Net Points, etc. (St. John's) | Syracusefan.com

# Net Points, etc. (St. John's)

#### SWC75

##### Bored Historian
I’ll continue doing a statistical analysis of games this year with some of the off-beat numbers I like to look at. I’ll post them after each game, probably the next day.

The first thing I’ll look at is “NET POINTS”. The idea is that each statistic in the box score is arguably worth a point, (that is, somewhere between 0.5 and 1.5 points). A point is a point. Teams score an average of a point per possession so anything that gets you possession is a point. A missed shot will more often than not wind up in the possession of the other team. Most baskets are for two points so if the passer who set up the shot is given half credit, that’s worth a point. One half of the blocked shots will likely have gone in and they are almost always two pointers, so that’s a point.
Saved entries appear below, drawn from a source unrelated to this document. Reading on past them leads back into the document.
-- ==== Sys2Proof/Machine/State.lean ====
section
/-! DEFINITION. The state of the machine (10_state): the registers and the ports of both engines, the reset port, and the
model's own fields (the parameter, the host's pending actions, the precedence, the counters of free values). -/

namespace Sys2Proof.Machine

/-- The colour cache: 64 slots of one `Color` each (10_state R34). -/
abbrev Cache := Vector Color 64

/-- `e_phase` (10_state R22). -/
inductive EncPhase where
  | idle
  | body
  | done
  | fault
  deriving DecidableEq, Repr

/-- `d_phase` (10_state R22). -/
inductive DecPhase where
  | idle
  | header
  | body
  | done
  | fault
  deriving DecidableEq, Repr

/-- The five fatal errors (60_exceptions R210). They are raised into the state (R216); none is a `Fault` of the step. -/
inductive ErrorKind where
  /-- Code 1, magic mismatch, DEC header step (60_exceptions R211). -/
  | formatError
  /-- Code 2, channel count not 3 or 4, DEC header step and ENC start step (60_exceptions R212). -/
  | unsupportedChannel
  /-- Code 3, `width*height > MAX_PIXELS`, DEC header step and ENC start step (60_exceptions R213). -/
  | dimensionLimit
  /-- Code 4, `eos` where a byte is needed, DEC header step and chunk step (60_exceptions R214). -/
  | truncatedStream
  /-- Code 5, a run would pass `target`, DEC chunk step (60_exceptions R215). -/
  | overrun
  deriving DecidableEq, Repr

/-- A fault record (10_state R29). `offset` is the field the spec calls `at`. -/
structure FaultRecord where
  code : BitVec 3
  offset : Nat
  pixels : Nat
  deriving DecidableEq, Repr

/-- An `enc_start` token (10_state R42). -/
structure EncCommand where
  width : Word32
  height : Word32
  channels : Byte
  colorspace : Byte
  deriving DecidableEq, Repr

/-- A token on an input port (10_state R44). `op` is the model's own: the number, counted from 0 at the last reset, of the
start command the host puts the token for. No step that consumes the token looks at it (log 6). -/
structure Marked (α : Type) where
  token : α
  op : Nat
  deriving DecidableEq, Repr

/-- A token of `byte_in` (10_state R44). -/
inductive InToken where
  | byte (v : Byte)
  | eos
  deriving DecidableEq, Repr

/-- A token of `e_stat` (10_state R47). -/
inductive EncStatus where
  | done (bytes : Nat)
  | fault (r : FaultRecord)
  deriving DecidableEq, Repr

/-- A token of `d_stat` (10_state R47). -/
inductive DecStatus where
  | hdr (w h : Word32) (ch cs : Byte)
  | done (bytes : Nat)
  | fault (r : FaultRecord)
  deriving DecidableEq, Repr

/-- ENC: its registers (10_state R23) and its ports (R40), each port oldest token first. -/
structure Enc where
  /-- `e_phase` -/
  phase : EncPhase
  /-- `e_prev` -/
  prev : Color
  /-- `e_run`, 6 bits -/
  run : BitVec 6
  /-- `e_cache` -/
  cache : Cache
  /-- `e_width` -/
  width : Word32
  /-- `e_height` -/
  height : Word32
  /-- `e_channels` -/
  channels : Byte
  /-- `e_colorspace` -/
  colorspace : Byte
  /-- `e_target` -/
  target : Nat
  /-- `e_count`, ENC's program counter (R32) -/
  count : Nat
  /-- `e_opos` -/
  opos : Nat
  /-- `e_fault` -/
  fault : FaultRecord
  /-- port `e_cmd` -/
  cmd : List EncCommand
  /-- port `pix_in` -/
  pixIn : List (Marked Color)
  /-- port `byte_out` -/
  byteOut : List Byte
  /-- port `e_stat` -/
  stat : List EncStatus
  /-- the model's own: how many start commands this engine has taken since the last reset (log 6) -/
  launches : Nat
  /-- the model's own: how many times this engine has drawn free values (log 5) -/
  free : Nat
  deriving DecidableEq, Repr

/-- DEC: its registers (10_state R24) and its ports (R40), each port oldest token first. -/
structure Dec where
  /-- `d_phase` -/
  phase : DecPhase
  /-- `d_prev` -/
  prev : Color
  /-- `d_cache` -/
  cache : Cache
  /-- `d_width` -/
  width : Word32
  /-- `d_height` -/
  height : Word32
  /-- `d_channels` -/
  channels : Byte
  /-- `d_colorspace` -/
  colorspace : Byte
  /-- `d_target` -/
  target : Nat
  /-- `d_count` -/
  count : Nat
  /-- `d_ipos`, DEC's program counter (R31) -/
  ipos : Nat
  /-- `d_fault` -/
  fault : FaultRecord
  /-- port `d_cmd`: `dec_start` tokens carry no payload, so the port is their number -/
  cmd : Nat
  /-- port `byte_in` -/
  byteIn : List (Marked InToken)
  /-- port `pix_out` -/
  pixOut : List Color
  /-- port `d_stat` -/
  stat : List DecStatus
  /-- the model's own: how many start commands this engine has taken since the last reset (log 6) -/
  launches : Nat
  /-- the model's own: how many times this engine has drawn free values (log 5) -/
  free : Nat
  deriving DecidableEq, Repr

/-- The three agents (00_scope R6). -/
inductive Agent where
  | enc
  | dec
  | host
  deriving DecidableEq, Repr

/-- What the host can do to the machine (10_state R40 to R45; 70_reset R242, R246 to R249). -/
inductive HostAction where
  /-- put a token on `reset` (R41) -/
  | putReset
  /-- put a token on `e_cmd` (R42) -/
  | putEncStart (c : EncCommand)
  /-- put a token on `pix_in` (R44), for the start command of number `op` (log 6) -/
  | putPixel (c : Color) (op : Nat)
  /-- put a token on `d_cmd` (R43) -/
  | putDecStart
  /-- put a `byte` token on `byte_in` (R44), for the start command of number `op` (log 6) -/
  | putByte (v : Byte) (op : Nat)
  /-- put an `eos` token on `byte_in` (R44), for the start command of number `op` (log 6) -/
  | putEos (op : Nat)
  /-- take the oldest token of `byte_out` (R45) -/
  | takeByte
  /-- take the oldest token of `pix_out` (R45) -/
  | takePixel
  /-- take the oldest token of `e_stat` (R47) -/
  | takeEncStatus
  /-- take the oldest token of `d_stat` (R47) -/
  | takeDecStatus
  /-- remove the oldest token of `pix_in` between operations (70_reset R247; log 14) -/
  | dropPixel
  /-- remove the oldest token of `byte_in` between operations (70_reset R247; log 14) -/
  | dropInput
  /-- no action of the hardware's host: it sets which agent has precedence from here on (log 4) -/
  | setTurn (a : Agent)
  deriving DecidableEq, Repr

/-- Why a step stops. There is no constructor: the spec names no event that stops the machine. Its five errors are
entries into phase FAULT (60_exceptions R216), which leave the engine able to start again (R222), and an engine without
its tokens waits (10_state R46). Nothing raises a `Fault`; that is safe, for nothing the spec forbids is then allowed. -/
inductive Fault where
  deriving DecidableEq, Repr

/-- Why a step has no meaning. -/
inductive Refusal where
  /-- Raised by the start step of an engine whose input port begins with a token left over from an ended operation: the host
  has not removed it (70_reset R247), and 93 U14 says to refuse such a launch. Safe: the model stops. -/
  | undrainedLaunch (e : Engine)
  /-- Raised only by an arm of `exec` that has no meaning yet; there is none. Safe: the model stops. -/
  | notModelled (mnemonic : String)
  deriving DecidableEq, Repr

/-- The whole machine. The engines hold every register and port of 10_state; `rst` is the port `reset` (R40), whose tokens
carry no payload. -/
structure State where
  /-- ENC -/
  enc : Enc
  /-- DEC -/
  dec : Dec
  /-- port `reset`: the number of tokens on it -/
  rst : Nat
  /-- the model's own: the parameter (log 2) -/
  cfg : Config
  /-- the model's own: what the host has still to do, in order (log 3) -/
  host : List HostAction
  /-- the model's own: the agent with precedence (log 4) -/
  turn : Agent
  deriving DecidableEq, Repr

/-- The cache with every slot at one colour. -/
def Cache.filled (c : Color) : Cache := Vector.replicate 64 c

/-- ENC right after reset: phase IDLE, ports empty (10_state R37, R41). The spec gives the other registers no value;
theirs are the model's (log 1). -/
def Enc.reset : Enc where
  phase := .idle
  prev := ⟨0, 0, 0, 0⟩
  run := 0
  cache := Cache.filled ⟨0, 0, 0, 0⟩
  width := 0
  height := 0
  channels := 0
  colorspace := 0
  target := 0
  count := 0
  opos := 0
  fault := ⟨0, 0, 0⟩
  cmd := []
  pixIn := []
  byteOut := []
  stat := []
  launches := 0
  free := 0

/-- DEC right after reset: phase IDLE, ports empty (10_state R37, R41). The spec gives the other registers no value;
theirs are the model's (log 1). -/
def Dec.reset : Dec where
  phase := .idle
  prev := ⟨0, 0, 0, 0⟩
  cache := Cache.filled ⟨0, 0, 0, 0⟩
  width := 0
  height := 0
  channels := 0
  colorspace := 0
  target := 0
  count := 0
  ipos := 0
  fault := ⟨0, 0, 0⟩
  cmd := 0
  byteIn := []
  pixOut := []
  stat := []
  launches := 0
  free := 0

/-- The machine right after reset (10_state R37, R41; 70_reset R240). The parameter's value here is the model's (log 2), and
so are the empty list of host actions and the precedence (logs 3, 4). -/
def State.reset : State where
  enc := Enc.reset
  dec := Dec.reset
  rst := 0
  cfg := ⟨2 ^ 64 - 1⟩
  host := []
  turn := .dec

end Sys2Proof.Machine
end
If you add up the “positives”, (points, + rebounds + assists + steals + blocks) and subtract the “negatives”, (missed field goals, missed free throws, turnovers and fouls), you have a number that summarizes a player’s statistical contributions to a game. Then, by averaging the net points per 40 minutes of play, you factor out differences in playing time and have a look at the player’s rate of production. Both are important. The game is won based on what you actually did, not the rate at which you did it. But the rate is a better measure of the skills you can bring to the game.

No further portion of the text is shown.